▸ **The problem**
Gather up every line from the entries below that uses the word "srcFmt".

▸ **Dataset**
***

/-- The opening is the dilation of the erosion; of a binary image it is a binary image of the same size and nowhere brighter
(40_scan.md R117). -/
def Obligations.OpeningNeverBrightens : Prop :=
  ∀ i : Image, opening i = dilate (erode i)
    ∧ (i.wf = true → i.binary = true →
      (opening i).w = i.w ∧ (opening i).h = i.h ∧ (opening i).wf = true ∧ (opening i).binary = true
      ∧ ∀ x y, x < i.w → y < i.h → ((opening i).pixel x y).toNat ≤ (i.pixel x y).toNat)

/-- Step SCAN_ENTRY makes its three checks in the order written and raises the first that fails; past them it reads the frame,
records the Otsu threshold and starts the search with the initial attempt (40_scan.md R110).
The engine's turn on an empty agenda is the model's choice (log 2). -/
def Obligations.ScanEntryChecksInOrder : Prop :=
  ∀ s : State, s.fsm = .scanEntry → s.agenda = [] →
    let w := s.frameSize.w.toNat
    let h := s.frameSize.h.toNat
    let ch := s.srcFmt.channels.toNat
    let format := s.srcFmt.depth.toNat = 8 ∧ (ch = 1 ∨ ch = 3)
    let fits := w * h ≤ s.cfg.scanMaxPixels
    let srcFits := ¬ (w > 0 ∧ h > 0 ∧ s.srcBase.toNat + (h - 1) * s.srcStride.toNat + w * ch > s.cfg.srcSize)
    (¬ format → step s = .next (raise .scanner .unsupportedPixelFormat s))
    ∧ (format → ¬ fits → step s = .next (raise .scanner .scanTooLarge s))
    ∧ (format → fits → ¬ srcFits → step s = .next (raise .scanner .srcRange s))
    ∧ (format → fits → srcFits → ∃ t0, t0 = otsu (hist s.luma) ∧ t0 < 255
      ∧ step s = .next { s with scanRes := { s.scanRes with t0 := BitVec.ofNat 8 t0 }, t := t0, kind := .initial
                                fsm := .scanBin, draws := s.draws + 1 })

/-- Step SCAN_BIN binarizes the frame at `S.t`, counts the attempt, records its threshold and presents the image to the
decoder; nothing else changes (40_scan.md R120).
The engine's turn on an empty agenda is the model's choice (log 2). -/
def Obligations.ScanBinRequestsOneDecode : Prop :=
  ∀ s : State, s.fsm = .scanBin → s.agenda = [] → s.srcUnsettled = [] → s.scanCheck = none →
    step s = .next { s with
      img := binarize s.frameLuma s.t, decReq := some (binarize s.frameLuma s.t)
      scanCnt := { s.scanCnt with attempts := s.scanCnt.attempts + 1#16 }
      scanRes := { s.scanRes with thit := BitVec.ofNat 8 s.t }
      fsm := .scanWaitPlain, draws := s.draws + 1 }

/-- Step SCAN_WAIT_PLAIN: with no response the block waits; a found response is stored and ends the phase with OPENED 0; any
other response leads to a request with the opened image (40_scan.md R121, R127, R130).
That a block without a response stays as it is when it is given a turn is the model's choice (log 2). -/
def Obligations.PlainAnswerEndsOrOpens : Prop :=
  ∀ s : State, s.fsm = .scanWaitPlain → s.agenda = [] → s.settled →
    (s.decRsp = none → step s = .next s)
    ∧ ∀ r, s.decRsp = some r →
      let cnt : ScanCnt := { s.scanCnt with calls := s.scanCnt.calls + 1#16 }
      let len : ResLen := { len := BitVec.ofNat 16 (min r.bytes.length s.cfg.resCap)
                            trunc := decide (r.bytes.length > s.cfg.resCap) }
      let hit : State := { s with
        decRsp := none, scanCnt := cnt, res := r.bytes.take s.cfg.resCap, resLen := len
        scanRes := { s.scanRes with found := true, opened := false } }
      (r.status = .ok ∧ r.bytes ≠ [] →
        (s.op = .scan → step s = .next { hit with
          fsm := .idle, status := { s.status with busy := false, phase := .idle, err := s.err, done := true } })
        ∧ (s.op = .frame → step s = .next { hit with fsm := .convEntry, status := { s.status with phase := .convert } }))
      ∧ (¬ (r.status = .ok ∧ r.bytes ≠ []) → step s = .next { s with
        decRsp := none, scanCnt := cnt, img := opening s.img, decReq := some (opening s.img), fsm := .scanWaitOpen })

/-- Step SCAN_WAIT_OPEN: with no response the block waits; a found response is stored and ends the phase with OPENED 1; any
other response leads to the next threshold, or ends the search (40_scan.md R122, R123, R130).
That a block without a response stays as it is when it is given a turn is the model's choice (log 2). -/
def Obligations.OpenedAnswerEndsOrGoesOn : Prop :=
  ∀ s : State, s.fsm = .scanWaitOpen → s.agenda = [] → s.settled →
    (s.decRsp = none → step s = .next s)
    ∧ ∀ r, s.decRsp = some r →
      let cnt : ScanCnt := { s.scanCnt with calls := s.scanCnt.calls + 1#16 }
      let len : ResLen := { len := BitVec.ofNat 16 (min r.bytes.length s.cfg.resCap)
                            trunc := decide (r.bytes.length > s.cfg.resCap) }
      let hit : State := { s with
        decRsp := none, scanCnt := cnt, res := r.bytes.take s.cfg.resCap, resLen := len
        scanRes := { s.scanRes with found := true, opened := true } }
      let miss : State := { s with decRsp := none, scanCnt := cnt }
      let ended := fun u : State =>
        (s.op = .scan → step s = .next { u with
          fsm := .idle, status := { s.status with busy := false, phase := .idle, err := s.err, done := true } })
        ∧ (s.op = .frame → step s = .next { u with fsm := .convEntry, status := { s.status with phase := .convert } })
      (r.status = .ok ∧ r.bytes ≠ [] → ended hit)
      ∧ (¬ (r.status = .ok ∧ r.bytes ≠ []) →
        (s.kind = .initial → s.scanRes.t0.toNat < 255 →
          step s = .next { miss with t := s.scanRes.t0.toNat, kind := .loop, fsm := .scanBin })
        ∧ (s.kind = .initial → 255 ≤ s.scanRes.t0.toNat → ended miss)
        ∧ (s.kind = .loop → s.t + s.cfg.step < 255 →
          step s = .next { miss with t := s.t + s.cfg.step, kind := .loop, fsm := .scanBin })
        ∧ (s.kind = .loop → 255 ≤ s.t + s.cfg.step → ended { miss with t := s.t + s.cfg.step }))

/-- A response counts as found exactly when its status is OK and it has a byte; one that does not is never an error of the
block, in either wait (40_scan.md R128). -/
def Obligations.NotFoundIsNeverAnError : Prop :=
  (∀ r : Response, found r = true ↔ r.status = .ok ∧ r.bytes.length > 0)
  ∧ ∀ (s : State) (r : Response), s.fsm.waiting = true → s.decRsp = some r → ¬ (r.status = .ok ∧ r.bytes.length > 0) →
    ∃ t, engineStep s = .next t ∧ t.err = s.err ∧ t.scanRes.serr = s.scanRes.serr ∧ t.convRes = s.convRes
      ∧ t.scanRes.found = s.scanRes.found ∧ t.res = s.res ∧ t.resLen = s.resLen

/-- Storing a result keeps its first `P_RES_CAP` bytes, tells their number, and tells whether some were cut (40_scan.md
R127). -/
def Obligations.StoredResultIsTheCappedPrefix : Prop :=
  ∀ (s : State) (r : Response), s.cfg.legal = true →
    (∀ i, (store r s).res[i]? = if i < s.cfg.resCap then r.bytes[i]? else none)
    ∧ (store r s).resLen.len.toNat = min r.bytes.length s.cfg.resCap
    ∧ (store r s).res.length = min r.bytes.length s.cfg.resCap
    ∧ ((store r s).resLen.trunc = true ↔ r.bytes.length > s.cfg.resCap)

/-- The decoder's step answers a pending request and frees its slot, whatever the answer; with no request pending, or with a
response waiting, an answer is discarded. While the decoder does not answer, the block has no step; reset ends the wait, and
an answer after it is discarded (40_scan.md R126, 70_reset_and_hazards.md R262). That an answer with no request is an event that does nothing is the model's form of a step
the decoder does not have (log 11); that a waiting block given a turn stays as it is, is the model's choice (log 2). -/
def Obligations.DecoderAnswersOnlyAPendingRequest : Prop :=
  ∀ (s : State) (r : Response),
    (∀ img, s.decReq = some img → s.decRsp = none →
      perform (.decoder r) s = .next { s with decReq := none, decRsp := some r })
    ∧ (s.decReq = none ∨ s.decRsp ≠ none → perform (.decoder r) s = .next s)
    ∧ (s.fsm.waiting = true → s.decRsp = none → engineStep s = .next s)
    ∧ (∀ landed, ∃ t, perform (.reset landed) s = .next t ∧ t.fsm = .idle ∧ t.status.busy = false
        ∧ t.decReq = none ∧ t.decRsp = none ∧ perform (.decoder r) t = .next t)

/-- SCAN, from its CMD write, on a frame that passes the prechecks, with a decoder whose answers find nothing: as many
attempts as there are thresholds, `1 + ceil((255 - T0) / P_STEP)` of them with two calls each, then completion, not found,
with THIT the last threshold; FB, SRC and the configuration are as before (40_scan.md R124, R131). The agenda gives the
decoder's answers and the engine's turns (log 1). -/
def Obligations.SearchThatFindsNothing : Prop :=
  ∀ (s : State) (answers : List (Response × Response)),
    s.atRest → s.settled → s.agenda = [] → s.cfg.legal = true → s.scanCheck = none →
    (∀ p ∈ answers, found p.1 = false ∧ found p.2 = false) →
    let t0 := otsu (hist s.frameLuma)
    answers.length = attemptBound s.cfg.step t0 →
    let start := { s with agenda := .engine :: answers.flatMap attemptEvents }.withFetchWord 32 2
    ∃ t, runSteps start.agenda.length start = .next t ∧ t.agenda = []
      ∧ t.fsm = .idle
      ∧ t.status = { s.status with busy := false, done := true, err := false, ill := false, phase := .idle, lastop := 2#4 }
      ∧ t.scanRes = { found := false, opened := false, serr := .none, t0 := BitVec.ofNat 8 t0
                      thit := BitVec.ofNat 8 ((levels s.cfg.step t0).getLast?.getD 0) }
      ∧ t.scanCnt.attempts.toNat = 1 + (255 - t0 + s.cfg.step - 1) / s.cfg.step
      ∧ t.scanCnt.calls.toNat = 2 * t.scanCnt.attempts.toNat
      ∧ t.res = [] ∧ t.resLen = { len := 0#16, trunc := false }
      ∧ t.fb = s.fb ∧ t.src = s.src ∧ t.convRes = s.convRes ∧ t.cfg = s.cfg ∧ t.ctrl = s.ctrl ∧ t.srcBase = s.srcBase
      ∧ t.srcStride = s.srcStride ∧ t.frameSize = s.frameSize ∧ t.srcFmt = s.srcFmt ∧ t.fbGeom = s.fbGeom

/-- The first found answer ends the search: after `answers.length` attempts that found nothing, an answer found on the plain
or on the opened image of the next attempt completes SCAN, with that attempt's threshold in THIT, the calls and attempts made
until then, and the answer's bytes as the result; no further request is made (40_scan.md R125, R131).
The agenda gives the decoder's answers and the engine's turns (log 1). -/
def Obligations.FirstMatchEndsTheSearch : Prop :=
  ∀ (s : State) (answers : List (Response × Response)) (plain r : Response) (opened : Bool),
    s.atRest → s.settled → s.agenda = [] → s.cfg.legal = true → s.scanCheck = none →
    (∀ p ∈ answers, found p.1 = false ∧ found p.2 = false) → found plain = false → found r = true →
    let t0 := otsu (hist s.frameLuma)
    answers.length < attemptBound s.cfg.step t0 →
    let last := if opened then [.engine, .decoder plain, .engine, .decoder r, .engine] else [.engine, .decoder r, .engine]
    let start := { s with agenda := .engine :: (answers.flatMap attemptEvents ++ last) }.withFetchWord 32 2
    ∃ t, runSteps start.agenda.length start = .next t ∧ t.agenda = []
      ∧ t.fsm = .idle ∧ t.decReq = none ∧ t.decRsp = none
      ∧ t.status = { s.status with busy := false, done := true, err := false, ill := false, phase := .idle, lastop := 2#4 }
      ∧ t.scanRes = { found := true, opened := opened, serr := .none, t0 := BitVec.ofNat 8 t0
                      thit := BitVec.ofNat 8 ((levels s.cfg.step t0).getD answers.length 0) }
      ∧ t.scanCnt.attempts.toNat = answers.length + 1
      ∧ t.scanCnt.calls.toNat = 2 * answers.length + (if opened then 2 else 1)
      ∧ t.res = r.bytes.take s.cfg.resCap ∧ t.resLen.len.toNat = min r.bytes.length s.cfg.resCap
      ∧ t.fb = s.fb ∧ t.src = s.src ∧ t.convRes = s.convRes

***

▸ **Answer space**
    let ch := s.srcFmt.channels.toNat
    let format := s.srcFmt.depth.toNat = 8 ∧ (ch = 1 ∨ ch = 3)
      ∧ t.srcStride = s.srcStride ∧ t.frameSize = s.frameSize ∧ t.srcFmt = s.srcFmt ∧ t.fbGeom = s.fbGeom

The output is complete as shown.